» **EXERCISE BRIEF**
Find out how many lines of the material contain the string "whatever" and give only that figure.

▼▼▼

-- ==== Sys2Proof/Certificates/Slice0/Obligations.lean ====
section
/-! DEFINITION. The statements about the Packet Codec, each from the rules of spec/ its docstring names. -/

open Sys2Proof Sys2Proof.Machine

/-! ### Decoding and encoding -/

/-- R83's examples, and one word for every other command, decode to the command they stand for. -/
def Obligations.DecodesWordsWrittenOutFromTheSpec : Prop :=
  decode 0x00000000 = .ok .nop ∧ decode 0x01000000 = .ok .srst ∧ decode 0x02000000 = .ok (.rds 0x00) ∧
  decode 0x10000000 = .ok .ckclr ∧ decode 0x110000AB = .ok (.ckput 0xAB) ∧ decode 0x12000048 = .ok (.ckrun 0x00 72) ∧
  decode 0x13000000 = .ok .ckfin ∧ decode 0x20800045 = .ok (.stb 0x80 0x45) ∧ decode 0x21030000 = .ok (.ldb 0x03) ∧
  decode 0x30040002 = .ok (.wrf 0x04 2) ∧ decode 0x31001234 = .ok (.build 0x1234) ∧ decode 0x32000000 = .ok .sealTx ∧
  decode 0x33000000 = .ok .nextSeq ∧ decode 0x4000005C = .ok (.setrxlen 92) ∧ decode 0x41280000 = .ok (.rdf 0x28) ∧
  decode 0x42000000 = .ok .classify ∧ decode 0x43000000 = .ok .desc

/-- R70 to R74, R79: the word of a well-formed command decodes to that command, every operand at every value. -/
def Obligations.DecodeInvertsEncode : Prop :=
  ∀ i : Instr, i.wf = true → decode (encode i) = .ok i

/-- R79 ("Bits left free by the mask are the operand"), R83: a word that decodes is the word of the well-formed command it
decodes to, so no bit of a legal word is dropped. -/
def Obligations.EncodeInvertsDecode : Prop :=
  ∀ (w : Word) (i : Instr), decode w = .ok i → i.wf = true ∧ encode i = w

/-- R79: seventeen disjoint rows; a word is the command of the row it fits, with the operands the mask leaves free; a word
that fits no row is no command. -/
def Obligations.DecodeFollowsTheMatchAndMaskTable : Prop :=
  commandRows.length = 17 ∧
  commandRows.Pairwise (fun r r' => ∀ w : Word, ¬ (r.Fits w ∧ r'.Fits w)) ∧
  (∀ r ∈ commandRows, ∀ w : Word, r.Fits w → decode w = .ok (r.command w)) ∧
  (∀ w : Word, (∀ r ∈ commandRows, ¬ r.Fits w) → ∃ e, decode w = .error e)

/-- R80: a word that matches no row raises `IllegalCommand` and changes no state but `ESR[1]`; either its `OP` is not one of
the seventeen, or its `OP` is defined and a bit its format requires to be zero is one; every word is a command or illegal. -/
def Obligations.IllegalWordSetsOnlyEsrBitOne : Prop :=
  (∀ (s : State) (w : Word) (q : List HostInput), s.inputs = .command w :: q → (∀ r ∈ commandRows, ¬ r.Fits w) →
    step s = .next { s with inputs := q, esr := s.esr ||| 0x02, rsp := some ⟨1, 0⟩ }) ∧
  (∀ w : Word, decode w = .error .undefinedOpcode ↔ ∀ r ∈ commandRows, opField r.mat ≠ opField w) ∧
  (∀ w : Word, decode w = .error .reservedBits ↔
    (∃ r ∈ commandRows, opField r.mat = opField w) ∧ ∀ r ∈ commandRows, ¬ r.Fits w) ∧
  (∀ w : Word, (∃ i, decode w = .ok i) ↔ ∃ r ∈ commandRows, r.Fits w)

/-! ### The step -/

/-- R17, R28: the oldest word the host has issued is decoded, and the step is that command executed; the queue of issued
words (the model's own field, log entry 3) loses it. -/
def Obligations.StepRunsTheDecodedCommand : Prop :=
  ∀ (s : State) (w : Word) (q : List HostInput) (i : Instr), s.inputs = .command w :: q → decode w = .ok i →
    step s = exec i { s with inputs := q }

/-- R230: with nothing issued the block holds its state. -/
def Obligations.IdleBlockHoldsItsState : Prop :=
  ∀ s : State, s.inputs = [] → step s = .next s

/-- R17, R75, R189, R211: every word gets exactly one defined response; `VAL` is 0 whenever `ERR` is not 0, and no code above
6 is produced. -/
def Obligations.EveryWordGetsOneResponse : Prop :=
  ∀ (s : State) (w : Word) (q : List HostInput), s.inputs = .command w :: q →
    ∃ t r, step s = .next t ∧ t.inputs = q ∧ t.rsp = some r ∧ r.err.toNat ≤ 6 ∧ (r.err ≠ 0 → r.val = 0)

/-- The model's own fields (log entries 2 to 4): a command leaves the host's queue and the reset number alone. -/
def Obligations.CommandsLeaveTheQueueAlone : Prop :=
  ∀ (i : Instr) (s t : State), exec i s = .next t → t.inputs = s.inputs ∧ t.resets = s.resets

/-- R27: the response is no state. A command does the same whatever the last response was and whatever is still issued. -/
def Obligations.LastResponseIsNotRead : Prop :=
  ∀ (i : Instr) (s t : State) (r : Option Response) (q : List HostInput), exec i s = .next t →
    exec i { s with rsp := r, inputs := q } = .next { t with inputs := q }

/-! ### Reset -/

/-- R40, R240: at reset the registers are 0 and every buffer byte is a free value (log entry 2); a byte of `TXB` can be read
at once and reads as that value, a byte of `RXB` cannot be read. -/
def Obligations.ResetStateIsAsTheSpecSays : Prop :=
  State.reset.RegistersReset ∧ (∀ a, State.reset.readByte a = Config.resetByte 0 a) ∧
  (∀ a : Byte, a.toNat ≤ 0x47 →
    exec (.ldb a) State.reset = .next { State.reset with rsp := some ⟨0, (Config.resetByte 0 a.toNat).setWidth 32⟩ }) ∧
  (∀ a : Byte, 0x80 ≤ a.toNat → a.toNat ≤ 0xDB →
    exec (.ldb a) State.reset = .next { State.reset with esr := 0x20, rsp := some ⟨5, 0⟩ })

/-- R240, R241: the reset input puts every register at its reset value and leaves every buffer byte a new free value; no
response is returned (the queue, the reset number and "no response" are the model's fields, log entries 2 to 4). -/
def Obligations.ResetInputResetsTheBlock : Prop :=
  ∀ (s : State) (q : List HostInput), s.inputs = .reset :: q →
    ∃ t, step s = .next t ∧ t.RegistersReset ∧ (∀ a, t.readByte a = Config.resetByte (s.resets + 1) a) ∧
      t.inputs = q ∧ t.rsp = none

/-- R242: what holds right after reset, whatever the buffers hold. -/
def Obligations.ResetGuarantees : Prop :=
  ∀ s : State, s.RegistersReset →
    exec .ckfin s = .next { s with ckr := 0xFFFF, rsp := some ⟨0, 0xFFFF⟩ } ∧
    (∀ sel : Byte, sel.toNat ≤ 4 → exec (.rds sel) s = .next { s with rsp := some ⟨0, 0⟩ }) ∧
    (∀ a : Byte, 0x80 ≤ a.toNat → a.toNat ≤ 0xDB →
      exec (.ldb a) s = .next { s with esr := 0x20, rsp := some ⟨5, 0⟩ }) ∧
    (∀ (base : Byte) (len : Half), 0 < len.toNat → 0x80 ≤ base.toNat → base.toNat + len.toNat ≤ 0xDC →
      exec (.ckrun base len) s = .next { s with esr := 0x20, rsp := some ⟨5, 0⟩ }) ∧
    exec .classify s = .next { s with esr := 0x20, rsp := some ⟨5, 0⟩ } ∧
    exec .desc s = .next { s with esr := 0x20, rsp := some ⟨5, 0⟩ } ∧
    (∀ sel : Byte, (0x10 ≤ sel.toNat ∧ sel.toNat ≤ 0x14) ∨ (0x20 ≤ sel.toNat ∧ sel.toNat ≤ 0x2D) →
      exec (.rdf sel) s = .next { s with esr := 0x20, rsp := some ⟨5, 0⟩ }) ∧
    (∀ a : Byte, a.toNat ≤ 0x47 → exec (.ldb a) s = .next { s with rsp := some ⟨0, (s.readByte a.toNat).setWidth 32⟩ }) ∧
    (∀ sel : Byte, sel.toNat ≤ 4 → ∃ v, exec (.rdf sel) s = .next { s with rsp := some ⟨0, v⟩ }) ∧
    (∃ t v, exec .sealTx s = .next t ∧ t.rsp = some ⟨0, v⟩ ∧ t.Sealed) ∧
    (∃ t v, exec .nextSeq s = .next t ∧ t.rsp = some ⟨0, v⟩ ∧ t.Sealed)

/-! ### Invariants -/

/-- R34 (a) to (c) ((d) is the width of `ACC`), R37, and the model's canonical form of memory: every step keeps them. -/
def Obligations.EveryStepKeepsTheInvariant : Prop :=
  ∀ s t : State, s.Inv → step s = .next t → t.Inv

/-- R34, R40: the reset state meets the invariant. -/
def Obligations.ResetStateMeetsTheInvariant : Prop := State.reset.Inv

/-- R125: `BUILD`, `SEAL` and `NEXT` leave a sealed template; until a `WRF` or an `STB` into `TXB`, every command keeps it
sealed; and a sealed template sums to checksum zero. -/
def Obligations.SealedInvariant : Prop :=
  (∀ (i : Instr) (s t : State), (∃ v, i = .build v) ∨ i = .sealTx ∨ i = .nextSeq → exec i s = .next t → t.Sealed) ∧
  (∀ (i : Instr) (s t : State), (∀ sel v, i ≠ .wrf sel v) → (∀ (a : Byte) v, a.toNat ≤ 0x47 → i ≠ .stb a v) →
    s.Sealed → exec i s = .next t → t.Sealed) ∧
  (∀ s : State, s.Sealed → csum s.txb = 0)

/-! ### Faults -/

/-- R210: a command that raises a cause changes no register and no byte of `BUF`, sets the cause's bit of `ESR`, and answers
(code, 0); the next command is the next one issued. -/
def Obligations.FaultChangesOnlyItsEsrBit : Prop :=
  ∀ (s t : State) (w : Word) (q : List HostInput) (r : Response), s.inputs = .command w :: q → step s = .next t →
    t.rsp = some r → r.err ≠ 0 →
    ∃ n : Nat, 1 ≤ n ∧ n ≤ 6 ∧ r = ⟨BitVec.ofNat 8 n, 0⟩ ∧
      t = { s with inputs := q, esr := s.esr ||| BitVec.ofNat 8 (2 ^ n), rsp := some r }

/-- R26: bit n of `ESR` is set when a command raises the cause with code n and is cleared by no command but `SRST`; bits 0
and 7 stay 0; `RDS` selector 0x00 reads it. -/
def Obligations.EsrBitsAreSticky : Prop :=
  (∀ (s t : State) (w : Word) (q : List HostInput), s.inputs = .command w :: q → step s = .next t →
    decode w ≠ .ok .srst →
    (∀ n, s.esr.getLsbD n = true → t.esr.getLsbD n = true) ∧
    (∀ n : Nat, 1 ≤ n → n ≤ 6 → (∃ v, t.rsp = some ⟨BitVec.ofNat 8 n, v⟩) → t.esr.getLsbD n = true) ∧
    (∀ n, s.esr.getLsbD n = false → t.esr.getLsbD n = true → t.rsp = some ⟨BitVec.ofNat 8 n, 0⟩) ∧
    (s.esr.getLsbD 0 = false → t.esr.getLsbD 0 = false) ∧ (s.esr.getLsbD 7 = false → t.esr.getLsbD 7 = false)) ∧
  (∀ s : State, ∃ t, exec .srst s = .next t ∧ t.esr = 0) ∧
  (∀ s : State, exec (.rds 0x00) s = .next { s with rsp := some ⟨0, s.esr.setWidth 32⟩ })

/-- R29, R220: no command but `RDS ESR` depends on `ESR`, so a set bit does not stop later commands. -/
def Obligations.EsrAffectsNoOtherCommand : Prop :=
  ∀ (i : Instr) (s t : State) (e : Byte), i ≠ .rds 0x00 → exec i s = .next t →
    ∃ e', exec i { s with esr := e } = .next { t with esr := e' }

/-- R222: the causes each command can raise, no other and each of them in some state. -/
def Obligations.CausesOfEachCommand : Prop :=
  (∀ (i : Instr) (s t : State) (r : Response), exec i s = .next t → t.rsp = some r →
    r.err = 0 ∨ ∃ c ∈ causesOf i, r.err = causeErr c) ∧
  (∀ i : Instr, ∀ c ∈ causesOf i, ∃ (j : Instr) (s : State), j.mnemonic = i.mnemonic ∧ exec j s = .next (s.raise c))

/-- R212: `IllegalCommand`, exactly. -/
def Obligations.IllegalCommandExactly : Prop :=
  ∀ (s t : State) (w : Word) (q : List HostInput), s.inputs = .command w :: q → step s = .next t →
    ((∃ v, t.rsp = some ⟨1, v⟩) ↔
      (∀ r ∈ commandRows, ¬ r.Fits w) ∨
      ∃ sel imm, decode w = .ok (.wrf sel imm) ∧ (sel = 0x00 ∨ sel = 0x01) ∧ 0xFF < imm.toNat)

/-- R213, R214: `IllegalField` and `LengthRange`, exactly. -/
def Obligations.IllegalFieldAndLengthRangeExactly : Prop :=
  ∀ (i : Instr) (s t : State), exec i s = .next t →
    ((∃ v, t.rsp = some ⟨2, v⟩) ↔
      match i with
      | .wrf sel _ => 0x04 < sel.toNat
      | .rdf sel =>
        ¬ (sel.toNat ≤ 0x04 ∨ (0x10 ≤ sel.toNat ∧ sel.toNat ≤ 0x14) ∨ (0x20 ≤ sel.toNat ∧ sel.toNat ≤ 0x2D))
      | .rds sel => 0x04 < sel.toNat
      | _ => False) ∧
    ((∃ v, t.rsp = some ⟨3, v⟩) ↔
      match i with
      | .setrxlen n => 92 < n.toNat
      | _ => False)

/-- R215, R216: `AddressRange` and `ShortDatagram`, exactly. -/
def Obligations.AddressRangeAndShortDatagramExactly : Prop :=
  ∀ (i : Instr) (s t : State), exec i s = .next t →
    ((∃ v, t.rsp = some ⟨4, v⟩) ↔
      match i with
      | .stb a _ => ¬ (a.toNat ≤ 0x47 ∨ (0x80 ≤ a.toNat ∧ a.toNat ≤ 0xDB))
      | .ldb a => ¬ (a.toNat ≤ 0x47 ∨ (0x80 ≤ a.toNat ∧ a.toNat ≤ 0xDB))
      | .ckrun b n => ∃ k < n.toNat, ¬ (b.toNat + k ≤ 0x47 ∨ (0x80 ≤ b.toNat + k ∧ b.toNat + k ≤ 0xDB))
      | _ => False) ∧
    ((∃ v, t.rsp = some ⟨5, v⟩) ↔
      match i with
      | .ldb a => 0x80 ≤ a.toNat ∧ a.toNat ≤ 0xDB ∧ s.rxlen.toNat ≤ a.toNat - 0x80
      | .ckrun b n =>
        (∀ k < n.toNat, b.toNat + k ≤ 0x47 ∨ (0x80 ≤ b.toNat + k ∧ b.toNat + k ≤ 0xDB)) ∧
        ∃ k < n.toNat, 0x80 ≤ b.toNat + k ∧ b.toNat + k ≤ 0xDB ∧ s.rxlen.toNat ≤ b.toNat + k - 0x80
      | .rdf sel => ∃ r ∈ fieldRows, r.sel = sel ∧ s.rxlen.toNat < r.need
      | .classify => s.rxlen.toNat < 22
      | .desc => s.rxlen.toNat < 22
      | _ => False)

/-- R107, R217: `AccOverflow`, exactly, and that it cannot happen within 131074 bytes of a clear. -/
def Obligations.AccOverflowExactly : Prop :=
  (∀ (i : Instr) (s t : State), exec i s = .next t →
    ((∃ v, t.rsp = some ⟨6, v⟩) ↔
      match i with
      | .ckput imm => s.phase = true ∧ 2 ^ 32 ≤ s.acc.toNat + (s.hold.toNat * 256 + imm.toNat % 256)
      | .ckrun b n =>
        (∀ k < n.toNat, implemented (b.toNat + k) = true ∧ s.received (b.toNat + k) = true) ∧
        feeds ⟨s.acc, s.hold, s.phase⟩ (s.range b.toNat n.toNat) = none
      | .ckfin => s.phase = true ∧ 2 ^ 32 ≤ s.acc.toNat + s.hold.toNat * 256
      | _ => False)) ∧
  (∀ bs : List Byte, bs.length ≤ 131074 → ∃ S c, feeds clearStream bs = some S ∧ fin S = some c)

/-! ### Frames and dependence -/

/-- R33, column `writes`: a command that does not fault changes only what its row names; one that faults changes only
`ESR`. Every byte of `BUF` outside the bytes the row names reads as before. -/
def Obligations.FrameOfEveryCommand : Prop :=
  ∀ (i : Instr) (s t : State), exec i s = .next t →
    ∃ r, t.rsp = some r ∧ (r.err = 0 → SameOutside (writesOf i) s t) ∧ (r.err ≠ 0 → SameOutside { esr := true } s t)

/-- R33, column `reads`: the response of a command, and what it writes, depend only on what its row names. -/
def Obligations.CommandsDependOnlyOnWhatTheyRead : Prop :=
  ∀ (i : Instr) (s s' t t' : State), AgreeOn (readsOf i) s s' → exec i s = .next t → exec i s' = .next t' →
    t.rsp = t'.rsp ∧ ((∃ v, t.rsp = some ⟨0, v⟩) → AgreeOn (writesOf i) t t')

/-- R60: reads leave all state unchanged and repeat with the same result, `CKFIN` changes only `CKR` and repeats, the writes
named are idempotent, and `CKPUT`, `CKRUN` and `NEXT` are not. -/
def Obligations.ReadsAndIdempotentWrites : Prop :=
  (∀ (i : Instr) (s t : State) (v : Word),
    (∃ a, i = .ldb a ∨ i = .rdf a ∨ i = .rds a) ∨ i = .classify ∨ i = .desc →
    exec i s = .next t → t.rsp = some ⟨0, v⟩ → t = { s with rsp := some ⟨0, v⟩ } ∧ exec i t = .next t) ∧
  (∀ (s t : State) (v : Word), exec .ckfin s = .next t → t.rsp = some ⟨0, v⟩ →
    t = { s with ckr := t.ckr, rsp := some ⟨0, v⟩ } ∧ exec .ckfin t = .next t) ∧
  (∀ (i : Instr) (s t : State),
    (∃ a v, i = .stb a v ∨ i = .wrf a v ∨ i = .setrxlen v ∨ i = .build v) ∨ i = .ckclr ∨ i = .sealTx →
    exec i s = .next t → exec i t = .next t) ∧
  (∃ s t t', exec (.ckput 0) s = .next t ∧ exec (.ckput 0) t = .next t' ∧ t.phase ≠ t'.phase) ∧
  (∃ s t t', exec (.ckrun 0 1) s = .next t ∧ exec (.ckrun 0 1) t = .next t' ∧ t.phase ≠ t'.phase) ∧
  (∃ s t t', exec .nextSeq s = .next t ∧ exec .nextSeq t = .next t' ∧ t.readByte 7 ≠ t'.readByte 7)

▲▲▲

» **SOLUTION FOR THIS PROBLEM**
2